Baş Ağrısı, George Cruikshank (1819)

Migren 4 dönemden oluşmaktadır: Prodrom, aura, baş ağrısı ve postdrom. Prodrom, santral sinir sisteminde hipotalamusun dopamin nörotransmitter aktivasyonuna bağlı olarak ortaya çıkan başlangıç belirtileridir. Her 10 hastadan 7’sinde migren baş ağrısı ortaya çıkmadan 24-48 saat öncesinde başlayan bu dönem kadınlarda erkeklere göre daha belirgin olarak kendini gösterir. Bu dönemin en sık belirtileri arasında esneme, duygu durum değişiklikleri, ense bölgesindeki belirtiler, ışık ve sese hassasiyet, görme bozukluğu, terleme gibi şikayetler yer alır.

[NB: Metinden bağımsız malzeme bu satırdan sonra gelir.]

@[simp] theorem spkJudge_stored {x : Store} (s : State) (n : Nat) (e : SpkEdge) (hk : Stored x s.store) : Stored x (spkJudge s n e).store := by
  unfold spkJudge; (try dsimp only); (repeat' split) <;> simp [hk]

@[simp] theorem spkDeclare_store (s : State) (n : Nat) : (spkDeclare s n).store = s.store := by
  simp [spkDeclare]

@[simp] theorem spkEdgeOp_stored {x : Store} (s : State) (n : Nat) (e : SpkEdge) (hk : Stored x s.store) : Stored x (spkEdgeOp s n e).store := by
  unfold spkEdgeOp; (try dsimp only); (repeat' split) <;> simp [hk]

@[simp] theorem spkIndexOp_store (s : State) (n : Nat) (e : SpkEdge) : (spkIndexOp s n e).store = s.store := by
  unfold spkIndexOp; (try dsimp only); split <;> simp

@[simp] theorem spkFaultOp_store (s : State) (n : Nat) (i : SpkInput) : (spkFaultOp s n i).store = s.store := by
  unfold spkFaultOp; (try dsimp only); split <;> simp

@[simp] theorem spkMissedOp_store (s : State) (n : Nat) : (spkMissedOp s n).store = s.store := by
  unfold spkMissedOp; (try dsimp only); split <;> simp

@[simp] theorem spkVirtualOp_store (s : State) (n : Nat) : (spkVirtualOp s n).store = s.store := by
  unfold spkVirtualOp; (try dsimp only); split <;> simp

@[simp] theorem spkStopWrite_store (s : State) (n : Nat) (w : Word) : (spkStopWrite s n w).store = s.store := by
  simp [spkStopWrite]

@[simp] theorem spkStopOp_stored {x : Store} (s : State) (n : Nat) (hk : Stored x s.store) : Stored x (spkStopOp s n).store := by
  simp [spkStopOp, hk]

@[simp] theorem phasePop_store (s : State) (n : Nat) : (phasePop s n).store = s.store := by
  unfold phasePop; dsimp only; (repeat' split) <;> simp_all

@[simp] theorem phaseMarkOp_store (s : State) (n : Nat) (m : Mark) : (phaseMarkOp s n m).store = s.store := by
  unfold phaseMarkOp; (try dsimp only); split <;> simp

@[simp] theorem phaseWriteCtl_store (s : State) (n : Nat) (w0 : Word) : (phaseWriteCtl s n w0).store = s.store := by
  unfold phaseWriteCtl; (try dsimp only); split <;> simp

end Sys2Proof.Machine
end

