@[simp] theorem casEventWith_store (s : State) (b : Nat) (d : Word) : (casEventWith s b d).store = s.store := by
  unfold casEventWith; (try dsimp only); split <;> simp

@[simp] theorem casEvent_store (s : State) (b : Nat) : (casEvent s b).store = s.store := by
  simp [casEvent]

@[simp] theorem casTo_store (s : State) (st : CasState) : (casTo s st).store = s.store := by
  unfold casTo; (repeat' split) <;> simp_all

@[simp] theorem casSend_store (s : State) (c : CasCommand) : (casSend s c).store = s.store := by
  unfold casSend; (try dsimp only); split <;> simp

/-! Fix. -/

@[simp] theorem dropShadow_store (s : State) (a : Nat) : (dropShadow s a).store = s.store := by
  simp [dropShadow]

@[simp] theorem retag_store (s : State) (a : Nat) (keep : Option (Fin 4)) : (retag s a keep).store = s.store := by
  unfold retag; (try dsimp only); split <;> simp

@[simp] theorem stageShadow_store (s : State) (k : Fin 4) (a : Nat) (w : Word) : (stageShadow s k a w).store = s.store := by
  unfold stageShadow; dsimp only; (repeat' split) <;> simp_all

@[simp] theorem chApplyAt_store (s : State) (n o : Nat) (v w : Word) : (chApplyAt s n o v w).store = s.store := by
  unfold chApplyAt; (try dsimp only); split <;> simp

@[simp] theorem chApply_store (s : State) (a : Nat) (v : Word) : (chApply s a v).store = s.store := by
  simp [chApply]

@[simp] theorem applyStagedCh_store (s : State) (ws : List (Nat × Word)) : (applyStagedCh s ws).store = s.store := by
  simp [applyStagedCh]

@[simp] theorem applyStagedCt_store (s : State) (ws : List (Nat × Word)) : (applyStagedCt s ws).store = s.store := by
  simp [applyStagedCt]

@[simp] theorem applyStaged_store (s : State) (ws : List (Nat × Word)) : (applyStaged s ws).store = s.store := by
  simp [applyStaged]

@[simp] theorem applyCommit_store (s : State) (ws : List (Nat × Word)) : (applyCommit s ws).store = s.store := by
  simp [applyCommit]

@[simp] theorem goThrough_store (s : State) (a : Nat) (w : Word) : (goThrough s a w).store = s.store := by
  simp [goThrough]

@[simp] theorem stagedWriteOp_store (s : State) (sel : Option (Fin 4)) (a : Nat) (w : Word) : (stagedWriteOp s sel a w).store = s.store := by
  unfold stagedWriteOp; (try dsimp only); split <;> simp

@[simp] theorem csTakeOp_store (s : State) (owner thread mode fx : Nat) (atv : Nat) : (csTakeOp s owner thread mode fx atv).2.store = s.store := by
  unfold csTakeOp; (repeat' split) <;> simp_all

@[simp] theorem csEnd_store (s : State) : (csEnd s).store = s.store := by
  simp [csEnd]

@[simp] theorem csLose_store (s : State) (r : SheetReq) : (csLose s r).store = s.store := by
  have h : ∀ (t : State) (x : Sheet), ({ t with sheet := x } : State).store = t.store := fun _ _ => rfl
  unfold csLose; dsimp only; split
  · rw [modThr_store, h]; split <;> simp
  · rw [h]; split <;> simp

@[simp] theorem csRequest_store (s : State) (m : Master) (rd : Option (Fin 64 × Reg5)) (mode fx : Nat) (atv : Nat) : (csRequest s m rd mode fx atv).2.store = s.store := by
  unfold csRequest; dsimp only; (repeat' split) <;> simp_all

@[simp] theorem sheetLatch_store (s : State) : (sheetLatch s).store = s.store := by
  simp [sheetLatch]

@[simp] theorem csFreezeOp_store (s : State) : (csFreezeOp s).store = s.store := by
  unfold csFreezeOp; (try dsimp only); split <;> simp

@[simp] theorem csReadyOp_store (s : State) : (csReadyOp s).store = s.store := by
  unfold csReadyOp; (try dsimp only); split <;> simp

@[simp] theorem csReleaseOp_store (s : State) : (csReleaseOp s).store = s.store := by
  simp [csReleaseOp]

@[simp] theorem csCtlWrite_store (s : State) (m : Master) (w : Word) : (csCtlWrite s m w).store = s.store := by
  unfold csCtlWrite; (try dsimp only); split <;> simp

@[simp] theorem snapRead_store (s : State) (off : Nat) : (snapRead s off).2.store = s.store := by
  unfold snapRead; (try dsimp only); split <;> simp

@[simp] theorem setPoint_store (s : State) (k : Nat) (p : Point) (chained : Bool) : (setPoint s k p chained).store = s.store := by
  simp [setPoint]

@[simp] theorem fixArmPoint_store (s : State) (k kind spk : Nat) (lo hi : Word) (hzn : Nat) (chained : Bool) : (fixArmPoint s k kind spk lo hi hzn chained).store = s.store := by
  unfold fixArmPoint; (try dsimp only); split <;> simp

@[simp] theorem chainArm_store (s : State) (k kind spk : Nat) (lo hi : Word) (hzn : Nat) : (chainArm s k kind spk lo hi hzn).store = s.store := by
  unfold chainArm; (try dsimp only); split <;> simp

@[simp] theorem fixArmOp_store (s : State) (k : Nat) : (fixArmOp s k).store = s.store := by
  unfold fixArmOp; (try dsimp only); split <;> simp

@[simp] theorem fixCtlWrite_store (s : State) (k : Nat) (w : Word) : (fixCtlWrite s k w).store = s.store := by
  unfold fixCtlWrite; (try dsimp only); split <;> simp

@[simp] theorem commitShadows_store (s : State) (k t : Nat) : (commitShadows s k t).store = s.store := by
  unfold commitShadows; (try dsimp only); split <;> simp

@[simp] theorem linkedGroups_store (s : State) (k : Nat) : (linkedGroups s k).store = s.store := by
  simp [linkedGroups]

@[simp] theorem fixCommitAt_store (s : State) (k t : Nat) : (fixCommitAt s k t).store = s.store := by
  simp [fixCommitAt]

/-! Protect. -/

@[simp] theorem mtrCfgWrite_store (s : State) (n o : Nat) (w : Word) : (mtrCfgWrite s n o w).store = s.store := by
  simp [mtrCfgWrite]
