@[simp] theorem flashErase_stored {x : Store} (s : State) (lo hi : Nat) (hk : Stored x s.store) : Stored x (flashErase s lo hi).store :=
  hk.put_flash _ fun h => sparseWf_clearRange _ _ _ _ h

/-! Resets. -/

@[simp] theorem otpLoad_stored {x : Store} (s : State) (hk : Stored x s.store) : Stored x (otpLoad s).store := by
  have e : (s.eng.map Eng.otp).map Eng.mems = s.eng.map Eng.mems := by rw [Vector.map_map]; rfl
  simp only [otpLoad, settlePins_store, store_mk, e]
  exact Stored.put_otp (y := s.store) hk true

theorem replicate_mems : (Vector.replicate 16 Eng.reset).map Eng.mems = Vector.replicate 16 Eng.reset.mems := by
  simp

@[simp] theorem resetAll_store (s : State) : (resetAll s).store = s.store.afterReset := by
  simp only [resetAll, State.reset, store_mk, replicate_mems]
  rfl

@[simp] theorem countReset_store (s : State) (bit : Nat) : (countReset s bit).store = s.store := by
  simp [countReset]

@[simp] theorem strapPins_store (s : State) (hostMode : Bool) (role : Fin 8) : (strapPins s hostMode role).store = s.store := by
  simp [strapPins]

@[simp] theorem strap_store (s : State) : (strap s).store = s.store := by
  simp [strap]

@[simp] theorem powerOnOp_store (s : State) (hostMode : Bool) (role : Fin 8) : (powerOnOp s hostMode role).store = s.store.afterReset := by
  simp [powerOnOp]

@[simp] theorem safeFirst_store (s : State) : (safeFirst s).store = s.store := by
  simp [safeFirst]

@[simp] theorem pinResetOp_store (s : State) (hostMode : Bool) (role : Fin 8) : (pinResetOp s hostMode role).store = s.store.afterReset := by
  simp [pinResetOp]

@[simp] theorem fullResetOp_store (s : State) (cause : Nat) : (fullResetOp s cause).store = s.store.afterReset := by
  simp [fullResetOp]

@[simp] theorem coreResetOp_store (s : State) (cause : Nat) : (coreResetOp s cause).store =
    ({ s.store.afterReset with
        mem := spoolPart (sltSpools (safeFirst s)) s.store.mem
        ecc := spoolPart (sltSpools (safeFirst s)) s.store.ecc
        sram := s.store.sram } : Store) := by
  have hr : (safeFirst s).store = s.store := safeFirst_store s
  unfold coreResetOp
  dsimp only
  generalize safeFirst s = r at hr ⊢
  rw [countReset_store]
  generalize hs : forEach (sltSpools r) _ _ = s3
  have h3 : s3.store = s.store.afterReset := by rw [← hs]; simp [hr]
  show ({ s3.store with mem := spoolPart (sltSpools r) r.store.mem, ecc := spoolPart (sltSpools r) r.store.ecc, sram := r.store.sram } : Store) = _
  rw [h3, hr]

@[simp] theorem spoolPart_wf {α : Type} [DecidableEq α] (d : Nat → α) (ns : List Nat) (m : List (Nat × α)) (h : sparseWf d m = true) :
    sparseWf d (spoolPart ns m) = true := sparseWf_filter d m _ h

@[simp] theorem coreResetOp_stored {x : Store} (s : State) (cause : Nat) (hk : Stored x s.store) : Stored x (coreResetOp s cause).store := by
  rw [coreResetOp_store]
  exact ⟨hk.1, fun c => ⟨spoolPart_wf _ _ _ (hk.2 c).mem, spoolPart_wf _ _ _ (hk.2 c).ecc, (hk.2 c).keep, (hk.2 c).flash, (hk.2 c).sram, EngWf.reset⟩⟩

@[simp] theorem rstCtlWrite_stored {x : Store} (s : State) (w : Word) (hk : Stored x s.store) : Stored x (rstCtlWrite s w).store := by
  unfold rstCtlWrite
  split
  · exact hk
  split
  · simpa using hk
  split
  · rw [fullResetOp_store]; exact hk.after
  · exact coreResetOp_stored _ _ hk

@[simp] theorem pllLockOp_store (s : State) : (pllLockOp s).store = s.store := by
  unfold pllLockOp; (try dsimp only); split <;> simp

/-! Evr. -/

@[simp] theorem State_modEvr_store (s : State) (f : Evr → Evr) : (State.modEvr s f).store = s.store := by
  simp [State.modEvr]

@[simp] theorem levelSample_store (s : State) (src : Nat) : (levelSample s src).store = s.store := by
  unfold levelSample; dsimp only; (repeat' split) <;> simp_all

@[simp] theorem noteSpan_store (s : State) (r : Raised) : (noteSpan s r).store = s.store := by
  simp [noteSpan]

@[simp] theorem levelRaise_store (s : State) (r : Raised) : (levelRaise s r).store = s.store := by
  simp [levelRaise]

@[simp] theorem State_modRing_store (s : State) (b : Nat) (fast : Bool) (f : Ring → Ring) : (State.modRing s b fast f).store = s.store := by
  unfold State.modRing; (try dsimp only); split <;> simp

@[simp] theorem lostCount_store (s : State) (b : Nat) (fast : Bool) : (lostCount s b fast).store = s.store := by
  simp [lostCount]

@[simp] theorem ringErr_store (s : State) (b : Nat) (fast : Bool) : (ringErr s b fast).store = s.store := by
  simp [ringErr]

@[simp] theorem raiseEscalates_store (s : State) (r : Raised) : (raiseEscalates s r).store = s.store := by
  unfold raiseEscalates; (try dsimp only); split <;> simp

@[simp] theorem mergeAway_store (s : State) (r : Raised) (b : Nat) : (mergeAway s r b).store = s.store := by
  simp [mergeAway]

theorem raiseRepeats_stored {x : Store} (s t : State) (r : Raised) (hk : Stored x s.store) (h : raiseRepeats s r = some t) : Stored x t.store := by
  unfold raiseRepeats at h
  repeat' split at h
  all_goals (first | contradiction | (cases h; simpa using hk))

@[simp] theorem edgeRaise_stored {x : Store} (s : State) (r : Raised) (b : Nat) (hk : Stored x s.store) : Stored x (edgeRaise s r b).store := by
  unfold edgeRaise
  split
  · rename_i h; exact raiseRepeats_stored _ _ _ hk h
  · (try dsimp only); (repeat' split) <;> simp [hk]

@[simp] theorem latchRaise_stored {x : Store} (s0 : State) (r : Raised) (hk : Stored x s0.store) : Stored x (latchRaise s0 r).store := by
  have h0 : Stored x (noteSpan s0 r).store := by simpa using hk
  unfold latchRaise
  dsimp only
  generalize noteSpan s0 r = s at h0 ⊢
  split
  · split
    · exact h0
    · cases hr : raiseRepeats s r with
      | none => exact h0
      | some t => exact raiseRepeats_stored _ _ _ h0 hr
  · (repeat' split) <;> simp [h0]

@[simp] theorem latchRaises_stored {x : Store} (s : State) (hk : Stored x s.store) : Stored x (latchRaises s).store := by
  unfold latchRaises; (try dsimp only); (repeat' split) <;> first | exact hk | (simp [hk]; done) | (apply Stored.forEach <;> (try simp [hk]; done) <;> (intro t y ht; (try dsimp only); (repeat' split) <;> simp_all))

@[simp] theorem evrCycle_stored {x : Store} (s : State) (hk : Stored x s.store) : Stored x (evrCycle s).store := by
  simp [evrCycle, hk]

@[simp] theorem deliver_store (s : State) (p : Pend) (b : Fin 3) : (deliver s p b).store = s.store := by
  unfold deliver; (try dsimp only); split <;> simp

@[simp] theorem deliveryOp_store (s : State) : (deliveryOp s).store = s.store := by
  unfold deliveryOp; (repeat' split) <;> simp_all

@[simp] theorem recordOver_store (s : State) (w : RecWrite) : (recordOver s w).store = s.store := by
  simp [recordOver]

@[simp] theorem recordFail_store (s : State) (w : RecWrite) : (recordFail s w).store = s.store := by
  simp [recordFail]

@[simp] theorem recordPut_stored {x : Store} (s : State) (w : RecWrite) (i : Nat) (hk : Stored x s.store) : Stored x (recordPut s w i).store := by
  have h := bankAccess_stored s .recordCtl (ringClass w.bank.val) (recordAddr4 s w i) (recordAddr4 s w i) (some (0, wordBytes (recordWord s w i))) hk
  unfold recordPut; dsimp only; split <;> (rename_i heq; rw [heq] at h; simpa using h)

@[simp] theorem recordEnd_store (s : State) (w : RecWrite) : (recordEnd s w).store = s.store := by
  simp [recordEnd]

@[simp] theorem repWrite_stored {x : Store} (s : State) (q : Fin 3 × Bool × Nat) (hk : Stored x s.store) : Stored x (repWrite s q).store := by
  unfold repWrite
  dsimp only
  generalize hr : bankAccess _ _ _ _ _ _ = r
  have h : Stored x r.2.store := by rw [← hr]; exact bankAccess_stored _ _ _ _ _ _ hk
  obtain ⟨res, s1⟩ := r
  dsimp only at h ⊢
  split <;> (rename_i heq; cases heq; simpa using h)

@[simp] theorem claimOp_store (s : State) (b : Nat) (fast : Bool) : (claimOp s b fast).2.store = s.store := by
  unfold claimOp; dsimp only; (repeat' split) <;> simp_all

@[simp] theorem doneOp_store (s : State) (b : Nat) (fast : Bool) (idx : Nat) : (doneOp s b fast idx).store = s.store := by
  unfold doneOp; dsimp only; (repeat' split) <;> simp_all

@[simp] theorem evrCfgErr_store (s : State) (b : Nat) (fast : Bool) : (evrCfgErr s b fast).store = s.store := by
  simp [evrCfgErr]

Aura dönemi, beynin kortikal işlevlerindeki değişiklikler, kan dolaşımı ve sinir etkileşimleri nedeniyle ortaya çıkabilir. Kademeli olarak ilerleyen auralar genel olarak görsel şekilde kendisini gösterir ve 1 saat içerisinde de kaybolma eğilimindedir. Auralara pozitif ve negatif olarak çeşitli belirtiler eşlik edebilir. Pozitif belirtiler: kulak çınlaması, ses duyma, uyuşma, ritmik hareketlerin gerçekleştirilmesi gibi belirtilerdir. Negatif belirtiler ise: genel olarak sinir hücrelerinin fonksiyon kaybı olarak ifade edilebilir ve görme, işitme, duyusal ya da motor işlevlerde azalma olarak kendisini gösterir.

Baş ağrısı dönemi, kan dolaşımı ile ilgili değişikliklere ek olarak beyin sapı, talamus, hipotalamus ve beynin korteks bölgesindeki fonksiyonlardaki farklılıklar sonucu ortaya çıkar. Genel olarak tek taraflı ve zonklayıcı tarzda oluşan bu baş ağrısı ilk 1 saat içerisinde kötüleşme eğilimindedir. Bu ağrı günler boyunca devam edebilir. Hastalar karanlık ve sessiz ortamlarda kendilerini daha rahat hisseder. Baş ağrısı genel olarak uyku halinde gerileme gösterir.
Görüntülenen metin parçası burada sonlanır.